Give the lines below again exactly, starting with the line that holds "shapes := s.shapes.filter" and going on through the line that holds "let lanes := [HID.DDL_WANT, HID.DDL_MISS]".

Dataset records:
- - - - - - -

-- ==== Sys2Proof/Machine/Dom.lean ====
section
/-! DEFINITION. The power-state domains of R32 and R425: what a domain does on leaving S0 and on returning to it (R402,
R426, R427), the wake of a domain (R428, R429), residency (R433) and the holds of R88 to R90. -/

namespace Sys2Proof.Machine

def domKind (d : Nat) : Nat := d / 256
def domIdx (d : Nat) : Nat := d % 256

/-- How many domains each kind has (R425). -/
def kindCount (kind : Nat) : Nat :=
  match kind with
  | 0 => 64
  | 1 => 68
  | 2 => 32
  | 3 => 24
  | 4 => 64
  | _ => 0

/-- A domain number names a domain (R425). -/
def domValid (d : Nat) : Bool := domIdx d < kindCount (domKind d)

/-- Every domain, by number. -/
def allDoms : List Nat := (List.range 1280).filter domValid

def sheafDom (s : Nat) : Nat := domId 0 s
def galDom (g : Nat) : Nat := domId 1 g
def bankDom (b : Nat) : Nat := domId 2 b
def corDom (c : Nat) : Nat := domId 3 c
def siteDom (k : Nat) : Nat := domId 4 k

/-- The gallery die of gallery g (R16). -/
def galDie (g : Nat) : Nat := if g < 64 then g / 16 else g - 64

/-- A domain in S2 or S3, or held, gives NOPOWER (R143, R429). -/
def domAsleep (s : State) (d : Nat) : Bool := decide (2 ≤ domSt s d) || rd s PWR_DOM.HELD d != 0

/-- A change of the domain's state is in progress (R425). -/
def domChanging (s : State) (d : Nat) : Bool := rd s HID.DOM_TGT d != 0

/-! ## Cold-reset values of one domain -/

/-- How many parts of a register belong to one step of its first dimension. -/
def innerCount (r : RegSpec) : Nat := (r.dims.drop 1).foldl (fun a b => a * b.2) 1

/-- The counter a SAT or WRAP bit belongs to; every other value stands for itself (R13). -/
def ownKey (k : Key) : Key :=
  if Nat.beq k.1 HID.SAT.id || Nat.beq k.1 HID.WRAP.id then (k.2 / 2 ^ 24, k.2 % 2 ^ 24) else k

/-- A field of the list holds the value, or the counter it marks. -/
def keyOf (l : List Fld) (k : Key) : Bool := l.any (fun f => Nat.beq f.id (ownKey k).1)

/-- A stored value belongs to unit u of a register of the list and is not kept. -/
def inUnit (rs : List RegSpec) (keep : List Fld) (per u : Nat) (k : Key) : Bool :=
  rs.any (fun r => keyOf r.flds k && Nat.beq ((ownKey k).2 / innerCount r / per) u) && !keyOf keep k

/-- The registers of a block that belong to unit u go back to their reset values. -/
def resetUnit (s : State) (rs : List RegSpec) (keep : List Fld) (per u : Nat) : State :=
  { s with regs := s.regs.filter (fun e => !inUnit rs keep per u e.1) }

/-- The unregistered scalars of a lane. -/
def laneHidden : List Fld :=
  [HID.TTX, HID.BACKOFF, HID.TRN_ACK_IT, HID.SAW_FORMAT, HID.LANE_CONFIRM, HID.HOLD_FAST, HID.HOLD_BANK, HID.HOLD_VALID,
   HID.CAL_SLICE, HID.LOS_NOW, HID.TX_APPLY, HID.TRN_SEQ, HID.TRN_ACKED, HID.TRN_RX, HID.TRN_HEARD,
   HID.TRN_MSG, HID.TRN_FLAGS, HID.TRN_FORMAT, HID.TRN_TIER, HID.TRN_PMODE, HID.TRN_OWN, HID.TRN_OWN_TIER, HID.TRN_P_OK,
   HID.TRN_P_TIER, HID.TRN_ITER, HID.TRN_SNR, HID.TRN_SMALL, HID.TRN_LAST, HID.TRN_BITS, HID.BIT_BANK,
   HID.FEC_WIN_CW, HID.FEC_WIN_SYM, HID.FEC_WIN_TAIL, HID.FEC_WIN_UNC, HID.CAP_KIND, HID.HOLD_AT, HID.WAKE_WORD,
   HID.TRN_FRAMES, HID.TRN_ACCEPTED, HID.ENC_REG, HID.ENC_PUNC, HID.SCRAM, HID.AM_PAIR, HID.AM_SENT, HID.TX_TAIL,
   HID.SUPER_PH]

/-- The unregistered scalars of the lanes of a sheaf at their reset values. -/
def resetLaneHidden (s : State) (sh : Nat) : State :=
  { s with regs := s.regs.filter (fun e =>
      !(Nat.beq (e.1.2 / 8) sh && laneHidden.any (fun f => Nat.beq f.id e.1.1))) }

/-- The tables of a sheaf's lanes emptied. -/
def resetLaneTabs (s : State) (sh : Nat) : State :=
  { s with
    bits := s.bits.filter (fun e => !Nat.beq (e.1.1 / 8) sh)
    banks := s.banks.filter (fun e => !Nat.beq (e.1.1 / 8) sh)
    eqs := s.eqs.filter (fun e => !Nat.beq (e.1.1 / 8) sh)
    shapes := s.shapes.filter (fun e => !Nat.beq (e.1.1 / 8) sh)
    trnMsgs := s.trnMsgs.filter (fun e => !Nat.beq (e.1.1 / 8) sh)
    txBits := s.txBits.filter (fun e => !Nat.beq (e.1.1 / 8) sh) }

/-- The registers of sheaf sh at their cold-reset values. Lane states are the state machine's (R244), and a slice that
R203 failed stays failed until a cold reset. Wake frames that its lanes still had to send end (reason STATE, log entry
88). -/
def resetSheaf (R : Raise) (s0 : State) (sh : Nat) (keep : List Fld) : State :=
  let s := stopWakes R (sheafLanes sh) 3 s0
  let s1 := resetUnit s regsSHF (keep ++ [SHF_LANE_STAT.STATE, SHF_RX_SLICE.STATE, SHF_RX_SLICE.FAIL, SHF_RX_SLICE.POS, SHF_RX_ADC.FAILED,
    SHF_TX_STAT.ALS]) 1 sh
  let s2 := resetUnit s1 regsPRT [PRT_STAT.STATE] 8 sh
  resetLaneTabs (resetLaneHidden s2 sh) sh

/-- The registers of gallery g at their cold-reset values; its state is R340's. -/
def resetGallery (s : State) (g : Nat) : State :=
  resetUnit s regsGAL [GAL_STAT.STATE, GAL_STAT.SHEAF, GAL_STAT.SHEAF_VALID, GAL_STAT.PROFILE, GAL_STAT.PL] 1 g

/-- The registers of both directions of corridor c at their cold-reset values. -/
def resetCorridor (s : State) (c : Nat) : State :=
  let s1 := resetUnit s [reg_DDL_STAT, reg_DDL_RX_CFG, reg_DDL_CNT] [] 1 c
  let s2 := resetUnit s1 [reg_DDL_LANE] [] 2 c
  let lanes := [HID.DDL_WANT, HID.DDL_MISS]
  let dirs := [HID.DDL_FROM, HID.DDL_TO, HID.DDL_GROUPS, HID.DDL_RETRY]
  { s2 with errTicks := s2.errTicks.filter (fun e => !Nat.beq (e.1.1 / 2) c), regs := s2.regs.filter (fun e =>
      !((Nat.beq (e.1.2 / 2112) c && lanes.any (fun f => Nat.beq f.id e.1.1))
        || (Nat.beq (e.1.2 / 2) c && dirs.any (fun f => Nat.beq f.id e.1.1))) ) }

/-- The registers of the drive group of site k at their cold-reset values, but what R402 restores: the state, the codes
and the records of the ceiling store. -/
def resetDrive (s : State) (k : Nat) : State :=
  let s1 := resetUnit s (regsEMG.drop 2)
    [EMG_SITE_CTRL.STATE, EMG_DAC.IN_CODE, EMG_DAC.OUT_CODE, EMG_DAC.CLEARED, EMG_CEIL.CEIL, EMG_CEIL.CLEAR,
     EMG_CEIL.GAIN2, EMG_CEIL.REF_EXT, EMG_PWM.DUTY_CEIL] 1 k
  let s2 := forEach (List.range 8) (htrLow (wr s1 HID.PWM_PERIOD_NEXT k 3125) k) (fun h t => unwr t HID.PWM_REM (8 * k + h))
  { s2 with
    chains := s2.chains.filter (fun e => !Nat.beq e.1.1 k)
    monSite := s2.monSite.filter (fun e => !Nat.beq e.1.1 k)
    monIn := s2.monIn.filter (fun e => !Nat.beq e.1.1 k) }

/-! ## State changes -/

/-- Residency up to now is added to the state the domain leaves (R433). -/
def domAccum (s : State) (d : Nat) : State :=
  let i := 4 * d + domSt s d
  wrs s [(HID.RES_TICKS, i, rd s HID.RES_TICKS i + (rd s HID.TICKS 0 - rd s HID.DOM_SINCE d)),
    (HID.DOM_SINCE, d, rd s HID.TICKS 0)]

/-- One of the four 32-bit entry counts of a domain counts an entry; it saturates (R433). -/
def bumpEntry (s : State) (d st : Nat) : State :=
  let v := rd s PWR_RES.ENTRIES d
  if bitsOf v (32 * st) 32 == 2 ^ 32 - 1 then s else wr s PWR_RES.ENTRIES d (v + 2 ^ (32 * st))

/-- A POWER_STATE event record of domain d (R442). Its SOURCE is 0xB40 + KIND (log entry 14). -/
def domEvent (s : State) (d old new cause : Nat) : State :=
  event s 7 (0xB40 + domKind d) 0 (leBytes 2 d ++ bytesOf [old, new, cause])

/-- Domain d stands in state st. -/
def setDomSt (s : State) (d st : Nat) : State :=
  let old := domSt s d
  let s1 := bumpEntry (wr (domAccum s d) PWR_DOM.STATE d st) d st
  domEvent s1 d old st (rd s PWR_DOM.CAUSE d)

/-- A sheaf leaves S0: lanes that are not DARK enter LISTEN with their series suspended; its synthesiser is off in S2
and S3 (R224, R244, R426). -/
def sheafSleep (R : Raise) (s : State) (sh st : Nat) : State :=
  let s1 := forEach (sheafLanes sh) s (fun l t =>
    let t1 := wr t HID.WAS_AWAKE l (b2n (laneSt t l != laneDARK))
    if laneSt t l == laneDARK then t1
    else setLane R (wrs (clearTraining t1 l) [(HID.BACKOFF, l, 0), (SHF_LANE_STAT.FORMAT, l, 0),
      (SHF_LANE_STAT.WAIT_SYNTH, l, 0), (HID.HOLD_FAST, l, 0)]) l laneLISTEN 0)
  if 2 ≤ st then wr s1 SHF_SYN_STAT.STATE sh 0 else s1

/-- A synthesiser starts attempt 1 in CAL, or waits for its reference (R224). -/
def synthStart (s : State) (sh : Nat) : State :=
  if bitOf (rd s HID.REF_LINE_LOST 0) (sh / 8) then wr s SHF_SYN_STAT.STATE sh 1
  else wrs s [(SHF_SYN_STAT.STATE, sh, 2), (SHF_SYN_STAT.ATTEMPT, sh, 1)]

/-- The rate family a sheaf's lane modes call for: 1 = standard (R17, R223). -/
def famOf (s : State) (sh : Nat) : Nat := b2n ((sheafLanes sh).any (fun l => rd s SHF_LANE_STAT.MODE l == 4))

/-- A sheaf returns to S0: from S3 with cold-reset values, its lanes' modes and the family they call for apart; from S2 or
S3 with a new lock; lanes that were awake start attempt 1 of a new series (R223, R244, R426). -/
def sheafWake (R : Raise) (s : State) (sh old : Nat) : State :=
  let s1 := if old == 3 then wr (resetSheaf R s sh [SHF_LANE_STAT.MODE]) SHF_SYN_STAT.FAMILY sh (famOf s sh) else s
  let s2 := if 2 ≤ old then synthStart s1 sh else s1
  forEach (sheafLanes sh) s2 (fun l t =>
    if flag s HID.WAS_AWAKE l && laneSt t l == laneLISTEN then startAttempt R (wr t HID.WAS_AWAKE l 0) l 1 else t)

/-- The MACsec associations of line die j are erased (R295): channels 1024j to 1024j + 1023. -/
def eraseSaks (s : State) (j : Nat) : State :=
  { s with
    saks := s.saks.filter (fun e => !Nat.beq (e.1.1 / 1024) j)
    regs := s.regs.filter (fun e => !(Nat.beq e.1.1 MSC_SA.VALID.id && Nat.beq (e.1.2 / 2048) j)) }

/-- What a domain does on entering S1, S2 or S3 (R426). -/
def domSleep (R : Raise) (s : State) (d st : Nat) : State :=
  let i := domIdx d
  match domKind d with
  | 0 => sheafSleep R s i st
  | 3 =>
    if 2 ≤ st then
      let s1 := wrs s [(DDL_STAT.STATE, 2 * i, 0), (DDL_STAT.STATE, 2 * i + 1, 0)]
      if st == 3 && i < 8 then eraseSaks s1 i else s1
    else s
  | 4 =>
    if st < 2 then monStop R s i
    else
      let s0 := monStop R (if siteSt s i == siteRELEASED then wr (sqSheaf s i) EMG_SITE_CTRL.STATE i siteLATCHED else s) i
      let s1 := forEach (siteChans i) (forEach (List.range 8) s0 (fun h t => wr t HID.PWM_HIGH (8 * i + h) 0)) (fun c t =>
        wr t EMG_DAC.HOLDING c 0)
      if st == 3 then
        let s2 := resetUnit s1 [reg_EMG_MON_RES] [] 1 i
        { s2 with chains := s2.chains.filter (fun e => !Nat.beq e.1.1 i) }
      else s1
  | _ => s

/-- What a domain does on returning to S0 from state `old` (R402, R426). -/
def domWake (R : Raise) (s : State) (d old : Nat) : State :=
  let i := domIdx d
  match domKind d with
  | 0 => sheafWake R s i old
  | 1 => if old == 3 then resetGallery s i else s
  | 4 =>
    if old == 3 then
      forEach (siteChans i) (resetDrive s i) (fun c t =>
        let v := if siteSt t i == siteLATCHED then rd t HID.EMG_PAD c else rd t EMG_DAC.OUT_CODE c
        wrs t [(EMG_DAC.OUT_CODE, c, v), (EMG_DAC.IN_CODE, c, v)])
    else s
  | _ => s

/-- A corridor that returns to S0 starts blind in both directions (R492). -/
def corStart (s : State) (c : Nat) : State :=
  wrs (wr s HID.DDL_TRIES c 0) [(DDL_STAT.STATE, 2 * c, 1), (DDL_STAT.STATE, 2 * c + 1, 1),
    (DDL_STAT.ATTEMPT, 2 * c, 1), (DDL_STAT.ATTEMPT, 2 * c + 1, 1)]

/-- Place of a wake's cause in the list of R428: command, time event, pattern, activity, hall. -/
def causeRank (c : Nat) : Nat := [0, 5, 1, 3, 2, 4].getD c 5

/-- A further wake source of a domain that wakes already: it wakes once, and of the sources of one tick the first of R428's
list is its cause. -/
def wakeAgain (s : State) (d cause : Nat) : State :=
  if rd s HID.WAKE_AT d == rd s HID.TICKS 0 + 1 && decide (causeRank cause < causeRank (rd s PWR_DOM.CAUSE d)) then
    wr s PWR_DOM.CAUSE d cause
  else s

/-- A domain begins to move to a state. A domain already in a change is moved on from where that change ends (R443); one
that wakes already wakes once (R428). A move between sleep states that R427 takes through S0 is two moves. A held domain
does not move (R90, R429). -/
def domMove (s : State) (d st cause : Nat) : State :=
  let cur := domSt s d
  let s1 := wrs s [(PWR_DOM.CAUSE, d, cause), (HID.PG_TRIES, d, 0)]
  if rd s PWR_DOM.HELD d != 0 then s
  else if domChanging s d then
    if st == 0 && rd s HID.DOM_TGT d == 1 then wakeAgain s d cause else wrs s [(HID.DOM_NEXT, d, st + 1), (HID.DOM_NCAUSE, d, cause)]
  else if cur == st then s
  else if st < cur then
    let s2 := wrs s1 [(HID.DOM_TGT, d, 1), (PWR_DOM.ATTEMPT, d, 1), (HID.DOM_NEXT, d, if st == 0 then 0 else st + 1),
      (HID.DOM_NCAUSE, d, cause), (HID.WAKE_AT, d, rd s HID.TICKS 0 + 1)]
    if domKind d == 3 && 2 ≤ cur then
      corStart (if cur == 3 then resetCorridor s2 (domIdx d) else s2) (domIdx d)
    else s2
  else wr s1 HID.DOM_TGT d (st + 1)

/-- A domain is held in S3 (R88, R90, R429): 1 for a power-good, 2 for a failed wake. -/
def holdDom (R : Raise) (s : State) (d held : Nat) : State :=
  let s1 := wrs s [(HID.DOM_TGT, d, 0), (HID.DOM_NEXT, d, 0), (HID.DOM_RST, d, 0), (PWR_DOM.ATTEMPT, d, 0)]
  let s2 := if domSt s d == 3 then s1 else domSleep R s1 d 3
  wr (if domSt s2 d == 3 then s2 else setDomSt s2 d 3) PWR_DOM.HELD d held

/-- The domains of a line die: its sheaves and drive groups. -/
def lineDoms (j : Nat) : List Nat :=
  ((List.range 8).map (fun i => sheafDom (8 * j + i))) ++ (List.range 8).map (fun i => siteDom (8 * j + i))

/-- A corridor between gallery die d and hall h is not held (R21). -/
def hallPair (s : State) (d h : Nat) : Bool :=
  (List.range 2).any (fun n => rd s PWR_DOM.HELD (corDom (8 + 4 * d + 2 * h + n)) == 0)

/-- Hall 1 reaches hall 0, by way of a gallery die that has a corridor to each (R22). -/
def hall1Route (s : State) : Bool := (List.range 4).any (fun d => hallPair s d 0 && hallPair s d 1)

/-- The domains that are cut off now that corridor c is held (R21, R22, R88). -/
def behindCorridor (s : State) (c : Nat) : List Nat :=
  if c < 8 then lineDoms c
  else
    let d := (c - 8) / 4
    (if hallPair s d 0 || hallPair s d 1 then []
      else (List.range 16).map (fun i => galDom (16 * d + i)) ++ [galDom (64 + d), corDom (2 * d), corDom (2 * d + 1)]
        ++ lineDoms (2 * d) ++ lineDoms (2 * d + 1))
      ++ (if hall1Route s then [] else (List.range 16).map (fun i => bankDom (16 + i)))

/-- Hall 1 is cut off: its DRAM stacks, Silo 4 to 7 and Granary 9, are held with the die (R88, R90). -/
def cutStacks (s : State) : State :=
  if hall1Route s then s else wr (wrFrom s MEM_CTRL_STAT.STATE 4 2 4) MEM_CTRL_STAT.STATE 9 2

/-- Corridor c is held after its start failed, with the dies reachable only through it (R88, R497). -/
def holdCorridor (R : Raise) (s : State) (c : Nat) : State :=
  let s1 := wrs (holdDom R s (corDom c) 2) [(DDL_STAT.STATE, 2 * c, 5), (DDL_STAT.STATE, 2 * c + 1, 5)]
  let s2 := forEach ((behindCorridor s1 c).filter (fun d => rd s1 PWR_DOM.HELD d != 2)) s1 (fun d t => holdDom R t d 2)
  R (0xA00 + c) 2 [] (cutStacks s2)

/-- The corridor in front of a domain of a line die (R33). -/
def frontCorridor (d : Nat) : Option Nat :=
  if domKind d == 0 || domKind d == 4 then some (corDom (domIdx d / 8)) else none

end Sys2Proof.Machine
end

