/-- TMG_READ (R386, R387): reading a queue restarts its longest residence. -/
def opTmgRead : OpSpec :=
  ⟨0x65, 1, false, false, fun _ a => badIf (1 < opdB a 0x1F || a.cmd.buf.length < 96), noTargets,
    fun _ a => invIf (if opdB a 0x1F == 0 then decide (1048576 ≤ tmId a) else !nodeValid (tmId a)),
    fun _ a s =>
      if opdB a 0x1F == 0 then
        let s1 := toHost s (opd a 0x10 8) (queueRecord s (tmId a))
        .done (if (queueOf s1 (tmId a)).maxRes == 0 then s1
          else setQueue s1 (tmId a) { queueOf s1 (tmId a) with maxRes := 0 }) rOk
      else .done (toHost s (opd a 0x10 8) (nodeRecord s (tmId a))) rOk⟩

/-- TMG_Q_FLUSH (R386). -/
def opTmgQFlush : OpSpec :=
  ⟨0x66, 0, false, false, noBad, noTargets, fun _ a => invIf (1048576 ≤ opd a 0x10 3),
    fun _ a s =>
      let ks := queuePkts s (opd a 0x10 3)
      .done (queueAfter (dropAll s 0x18 ks) (opd a 0x10 3) ks) rOk⟩

def execTmgQSet (r : Ring) (s : State) : Host.Outcome State Fault Refusal := .next (dispatch opTmgQSet r.val s)
def execTmgNodeSet (r : Ring) (s : State) : Host.Outcome State Fault Refusal := .next (dispatch opTmgNodeSet r.val s)
def execTmgProfileSet (r : Ring) (s : State) : Host.Outcome State Fault Refusal := .next (dispatch opTmgProfileSet r.val s)
def execTmgGateSet (r : Ring) (s : State) : Host.Outcome State Fault Refusal := .next (dispatch opTmgGateSet r.val s)
def execTmgReplSet (r : Ring) (s : State) : Host.Outcome State Fault Refusal := .next (dispatch opTmgReplSet r.val s)
def execTmgRead (r : Ring) (s : State) : Host.Outcome State Fault Refusal := .next (dispatch opTmgRead r.val s)
def execTmgQFlush (r : Ring) (s : State) : Host.Outcome State Fault Refusal := .next (dispatch opTmgQFlush r.val s)

end Sys2Proof.Machine
end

- - - - - - -

Result for this exercise:
    shapes := s.shapes.filter (fun e => !Nat.beq (e.1.1 / 8) sh)
    trnMsgs := s.trnMsgs.filter (fun e => !Nat.beq (e.1.1 / 8) sh)
    txBits := s.txBits.filter (fun e => !Nat.beq (e.1.1 / 8) sh) }

/-- The registers of sheaf sh at their cold-reset values. Lane states are the state machine's (R244), and a slice that
R203 failed stays failed until a cold reset. Wake frames that its lanes still had to send end (reason STATE, log entry
88). -/
def resetSheaf (R : Raise) (s0 : State) (sh : Nat) (keep : List Fld) : State :=
  let s := stopWakes R (sheafLanes sh) 3 s0
  let s1 := resetUnit s regsSHF (keep ++ [SHF_LANE_STAT.STATE, SHF_RX_SLICE.STATE, SHF_RX_SLICE.FAIL, SHF_RX_SLICE.POS, SHF_RX_ADC.FAILED,
    SHF_TX_STAT.ALS]) 1 sh
  let s2 := resetUnit s1 regsPRT [PRT_STAT.STATE] 8 sh
  resetLaneTabs (resetLaneHidden s2 sh) sh

/-- The registers of gallery g at their cold-reset values; its state is R340's. -/
def resetGallery (s : State) (g : Nat) : State :=
  resetUnit s regsGAL [GAL_STAT.STATE, GAL_STAT.SHEAF, GAL_STAT.SHEAF_VALID, GAL_STAT.PROFILE, GAL_STAT.PL] 1 g

/-- The registers of both directions of corridor c at their cold-reset values. -/
def resetCorridor (s : State) (c : Nat) : State :=
  let s1 := resetUnit s [reg_DDL_STAT, reg_DDL_RX_CFG, reg_DDL_CNT] [] 1 c
  let s2 := resetUnit s1 [reg_DDL_LANE] [] 2 c
  let lanes := [HID.DDL_WANT, HID.DDL_MISS]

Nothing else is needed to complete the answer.